Отец никогда не говорил о родне. Ни за ужином, ни на праздниках, ни даже когда мы с сестрой напрямую спрашивали. «Нет у меня никого» – и точка. Он произносил это так спокойно, будто речь шла о погоде.
Мы привыкли. Мама привыкла. Соседи привыкли. Тридцать два года я жил с ощущением, что папа появился на свет из ниоткуда, как человек без корней, без истории, без прошлого до мамы.
А потом ему исполнилось семьдесят. И всё перевернулось.
Его звали Геннадий Павлович Ермолин. Мой отец. Невысокий, жилистый, с руками, которые умели чинить всё на свете. Кран потёк – папа. Забор покосился – папа. Машина заглохла посреди трассы – он лежал под ней через пять минут, не дожидаясь эвакуатора.
Но стоило завести разговор о детстве, о его родителях, о том, где он вырос, – руки эти опускались. Он отворачивался к окну и молчал. Иногда минуту. Иногда три.
– Пап, ну расскажи хоть что-нибудь.
– Нечего рассказывать, Лёш. Нет у меня никого.
Мама однажды, уже после двадцати лет брака, призналась мне, что знает не больше нашего. Когда они познакомились в семьдесят восьмом году на танцах в заводском клубе, он представился сиротой. Она не стала копать. Время было другое, люди верили на слово.
В свидетельстве о рождении стояло: Ермолин Геннадий Павлович, 1954 год, город Бийск Алтайского края. Мать – Ермолина Нина Сергеевна. Отец – прочерк.
Вот и вся его биография до двадцати четырёх лет.
Я начал искать не из любопытства. Из страха.
В шестьдесят восемь лет у отца нашли проблемы с сердцем. Кардиолог задал стандартный вопрос: «Были ли в семье случаи инфаркта, инсульта?» Папа посмотрел на врача своим фирменным взглядом и ответил: «Не знаю. Семьи не было».

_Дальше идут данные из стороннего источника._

-- ==== Sys2Proof/Word.lean ====
section
/-! DEFINITION. The words of the DW8: bytes, 16-, 32- and 64-bit words (spec chapter 00, Table 0-5: little-endian,
bit 0 least significant) and the binary32 word of a dictionary real. -/
namespace Sys2Proof

/-- One octet. -/
abbrev Byte := BitVec 8
/-- A U16 field that is handled as bits. -/
abbrev Word16 := BitVec 16
/-- A U32 field that is handled as bits (the vessel status word, CRC fields). -/
abbrev Word32 := BitVec 32
/-- A U64 field that is handled as bits (event parameters). -/
abbrev Word64 := BitVec 64
/-- An IEEE 754 binary32 word, the F32 of Table 2-1. -/
abbrev F32 := BitVec 32

end Sys2Proof
end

Врач повернулся ко мне. Я пожал плечами.
После приёма я сидел в машине и думал: а если ему станет хуже? Если нужна будет операция, пересадка, редкая группа крови? Мы даже не знаем, какие болезни были у его матери. Мы вообще ничего не знаем.
И я полез в интернет.
Сначала я действовал тихо. Не хотел тревожить отца. Зарегистрировался на трёх сайтах по поиску родственников, оставил запрос в архив ЗАГСа Бийска. Написал в местную газету. Ответа ждал месяцами.
Бийск – город небольшой, 200 тысяч населения. Но Ермолиных там оказалось 47 семей. Я проверял каждую.
Через четыре месяца пришло письмо из архива. Сухое, казённое. «На основании вашего запроса сообщаем, что Ермолина Нина Сергеевна, 1931 года рождения, проживала по адресу улица Мамонтова, дом 12. Скончалась в 1978 году. Имела двоих сыновей: Ермолин Геннадий Павлович, 1954 г.р., и Ермолин Владимир Павлович, 1957 г.р.»
Двоих сыновей.
Я перечитал трижды. Потом ещё раз. Буквы не менялись.
У моего отца был брат. Младший. На три года моложе.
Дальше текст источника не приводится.